PROBLEM REQUIREMENTS — Search the entries below for "that" and copy each matching line.

DATASET CONTENT —
-----

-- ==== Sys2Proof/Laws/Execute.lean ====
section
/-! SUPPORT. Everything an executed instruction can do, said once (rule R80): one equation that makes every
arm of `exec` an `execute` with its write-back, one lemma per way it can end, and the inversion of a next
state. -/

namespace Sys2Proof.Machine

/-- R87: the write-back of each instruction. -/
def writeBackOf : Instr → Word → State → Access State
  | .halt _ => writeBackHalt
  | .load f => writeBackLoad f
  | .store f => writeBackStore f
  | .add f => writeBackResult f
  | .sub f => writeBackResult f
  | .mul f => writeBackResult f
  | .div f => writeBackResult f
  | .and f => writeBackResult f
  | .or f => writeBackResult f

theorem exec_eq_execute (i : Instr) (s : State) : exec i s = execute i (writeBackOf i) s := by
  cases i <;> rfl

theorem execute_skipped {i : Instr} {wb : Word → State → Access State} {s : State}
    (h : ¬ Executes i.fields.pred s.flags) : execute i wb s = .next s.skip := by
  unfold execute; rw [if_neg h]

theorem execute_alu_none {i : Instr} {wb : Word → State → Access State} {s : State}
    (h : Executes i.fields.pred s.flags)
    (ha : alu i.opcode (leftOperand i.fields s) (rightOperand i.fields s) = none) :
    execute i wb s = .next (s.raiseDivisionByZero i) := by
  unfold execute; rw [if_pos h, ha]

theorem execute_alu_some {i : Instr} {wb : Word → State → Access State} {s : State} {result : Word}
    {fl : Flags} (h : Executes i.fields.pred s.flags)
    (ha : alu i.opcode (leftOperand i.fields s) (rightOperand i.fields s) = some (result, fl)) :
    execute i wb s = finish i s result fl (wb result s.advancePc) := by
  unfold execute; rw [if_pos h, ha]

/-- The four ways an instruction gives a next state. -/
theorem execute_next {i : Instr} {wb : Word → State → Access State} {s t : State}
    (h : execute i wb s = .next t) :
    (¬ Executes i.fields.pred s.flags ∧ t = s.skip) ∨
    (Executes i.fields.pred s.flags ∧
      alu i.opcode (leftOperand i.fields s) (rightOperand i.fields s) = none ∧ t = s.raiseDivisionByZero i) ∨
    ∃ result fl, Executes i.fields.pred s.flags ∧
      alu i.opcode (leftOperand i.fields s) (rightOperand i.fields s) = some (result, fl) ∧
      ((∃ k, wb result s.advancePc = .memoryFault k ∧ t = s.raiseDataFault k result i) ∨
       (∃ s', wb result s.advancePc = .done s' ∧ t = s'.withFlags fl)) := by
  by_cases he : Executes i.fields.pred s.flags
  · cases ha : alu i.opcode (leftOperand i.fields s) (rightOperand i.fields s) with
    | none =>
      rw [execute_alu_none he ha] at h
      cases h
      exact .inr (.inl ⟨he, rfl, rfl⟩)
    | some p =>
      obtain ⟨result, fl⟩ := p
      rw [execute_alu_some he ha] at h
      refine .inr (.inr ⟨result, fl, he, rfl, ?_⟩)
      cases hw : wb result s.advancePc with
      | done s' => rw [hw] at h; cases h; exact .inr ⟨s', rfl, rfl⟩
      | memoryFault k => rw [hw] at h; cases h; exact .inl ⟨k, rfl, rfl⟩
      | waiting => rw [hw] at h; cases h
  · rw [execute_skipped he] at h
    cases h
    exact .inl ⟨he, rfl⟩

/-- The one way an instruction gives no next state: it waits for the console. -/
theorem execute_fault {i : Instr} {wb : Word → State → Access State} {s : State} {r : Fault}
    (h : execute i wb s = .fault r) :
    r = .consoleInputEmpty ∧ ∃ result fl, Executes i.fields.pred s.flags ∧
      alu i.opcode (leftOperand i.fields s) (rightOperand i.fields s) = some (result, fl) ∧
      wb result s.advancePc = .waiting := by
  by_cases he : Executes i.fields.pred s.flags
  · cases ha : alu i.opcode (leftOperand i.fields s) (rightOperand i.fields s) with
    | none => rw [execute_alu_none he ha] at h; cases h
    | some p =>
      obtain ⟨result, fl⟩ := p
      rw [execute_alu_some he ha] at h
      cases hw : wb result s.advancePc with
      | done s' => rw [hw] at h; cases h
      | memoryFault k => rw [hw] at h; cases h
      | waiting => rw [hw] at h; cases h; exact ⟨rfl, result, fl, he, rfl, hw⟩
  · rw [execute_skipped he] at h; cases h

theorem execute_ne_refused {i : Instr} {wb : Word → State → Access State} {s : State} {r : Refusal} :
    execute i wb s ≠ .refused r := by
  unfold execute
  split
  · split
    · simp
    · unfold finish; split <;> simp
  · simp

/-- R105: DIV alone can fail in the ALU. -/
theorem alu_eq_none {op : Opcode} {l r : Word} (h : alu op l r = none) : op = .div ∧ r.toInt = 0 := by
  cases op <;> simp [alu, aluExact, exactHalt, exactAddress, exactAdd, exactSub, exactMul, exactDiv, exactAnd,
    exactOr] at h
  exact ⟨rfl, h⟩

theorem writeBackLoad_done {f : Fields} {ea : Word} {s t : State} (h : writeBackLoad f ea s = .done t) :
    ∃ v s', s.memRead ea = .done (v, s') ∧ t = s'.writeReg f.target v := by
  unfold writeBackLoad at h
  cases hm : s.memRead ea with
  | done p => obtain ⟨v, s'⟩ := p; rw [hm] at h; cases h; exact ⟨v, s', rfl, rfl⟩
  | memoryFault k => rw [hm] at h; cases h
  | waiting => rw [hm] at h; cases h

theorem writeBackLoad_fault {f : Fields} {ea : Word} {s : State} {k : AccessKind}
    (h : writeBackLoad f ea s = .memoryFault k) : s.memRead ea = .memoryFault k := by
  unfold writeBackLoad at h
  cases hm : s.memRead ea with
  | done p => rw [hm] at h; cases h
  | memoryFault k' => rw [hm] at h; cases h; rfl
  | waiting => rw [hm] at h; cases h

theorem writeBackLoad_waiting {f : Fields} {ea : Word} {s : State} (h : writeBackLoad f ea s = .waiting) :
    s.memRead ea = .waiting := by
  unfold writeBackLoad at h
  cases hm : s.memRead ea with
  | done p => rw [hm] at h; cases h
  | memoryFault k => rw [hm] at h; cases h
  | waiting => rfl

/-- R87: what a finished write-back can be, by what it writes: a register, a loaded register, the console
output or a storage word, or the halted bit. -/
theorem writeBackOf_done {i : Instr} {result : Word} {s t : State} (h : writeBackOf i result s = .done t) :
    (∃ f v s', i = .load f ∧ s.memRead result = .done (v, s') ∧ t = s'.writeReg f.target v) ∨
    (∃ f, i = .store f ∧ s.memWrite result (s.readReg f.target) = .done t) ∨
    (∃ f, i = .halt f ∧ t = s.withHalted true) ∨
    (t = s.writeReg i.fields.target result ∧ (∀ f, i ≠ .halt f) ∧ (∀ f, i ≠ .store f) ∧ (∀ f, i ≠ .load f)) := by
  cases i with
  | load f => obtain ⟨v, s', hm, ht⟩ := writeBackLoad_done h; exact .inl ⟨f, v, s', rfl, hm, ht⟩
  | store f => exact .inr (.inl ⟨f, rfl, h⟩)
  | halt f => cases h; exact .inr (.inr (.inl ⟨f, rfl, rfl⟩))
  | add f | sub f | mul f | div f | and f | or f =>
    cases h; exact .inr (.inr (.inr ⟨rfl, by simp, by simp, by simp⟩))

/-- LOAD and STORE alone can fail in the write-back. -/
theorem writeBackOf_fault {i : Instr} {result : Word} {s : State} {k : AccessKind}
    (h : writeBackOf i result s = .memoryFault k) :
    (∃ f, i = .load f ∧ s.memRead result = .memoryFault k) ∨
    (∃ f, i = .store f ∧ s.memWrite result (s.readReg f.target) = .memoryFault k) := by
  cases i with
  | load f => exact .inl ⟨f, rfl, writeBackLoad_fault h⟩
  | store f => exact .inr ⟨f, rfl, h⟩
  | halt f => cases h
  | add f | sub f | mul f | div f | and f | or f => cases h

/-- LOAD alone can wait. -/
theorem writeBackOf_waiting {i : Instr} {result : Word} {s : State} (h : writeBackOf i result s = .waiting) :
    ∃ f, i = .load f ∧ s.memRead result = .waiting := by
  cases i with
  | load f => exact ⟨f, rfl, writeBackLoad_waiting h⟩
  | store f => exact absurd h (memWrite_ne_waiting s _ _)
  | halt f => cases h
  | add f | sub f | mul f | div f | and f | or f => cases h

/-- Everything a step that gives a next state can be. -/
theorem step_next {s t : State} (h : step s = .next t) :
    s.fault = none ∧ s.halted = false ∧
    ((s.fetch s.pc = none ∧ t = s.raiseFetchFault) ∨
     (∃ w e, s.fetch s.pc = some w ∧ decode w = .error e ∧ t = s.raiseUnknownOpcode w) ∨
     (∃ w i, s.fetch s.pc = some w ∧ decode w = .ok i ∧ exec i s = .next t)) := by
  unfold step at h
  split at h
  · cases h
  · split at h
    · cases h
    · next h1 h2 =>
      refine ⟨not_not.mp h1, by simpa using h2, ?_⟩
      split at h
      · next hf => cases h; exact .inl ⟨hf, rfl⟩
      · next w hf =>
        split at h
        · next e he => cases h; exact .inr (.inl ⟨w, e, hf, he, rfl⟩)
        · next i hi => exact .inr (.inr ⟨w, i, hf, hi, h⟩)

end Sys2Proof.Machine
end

-----

THE ANSWER —
/-! SUPPORT. Everything an executed instruction can do, said once (rule R80): one equation that makes every
/-- Everything a step that gives a next state can be. -/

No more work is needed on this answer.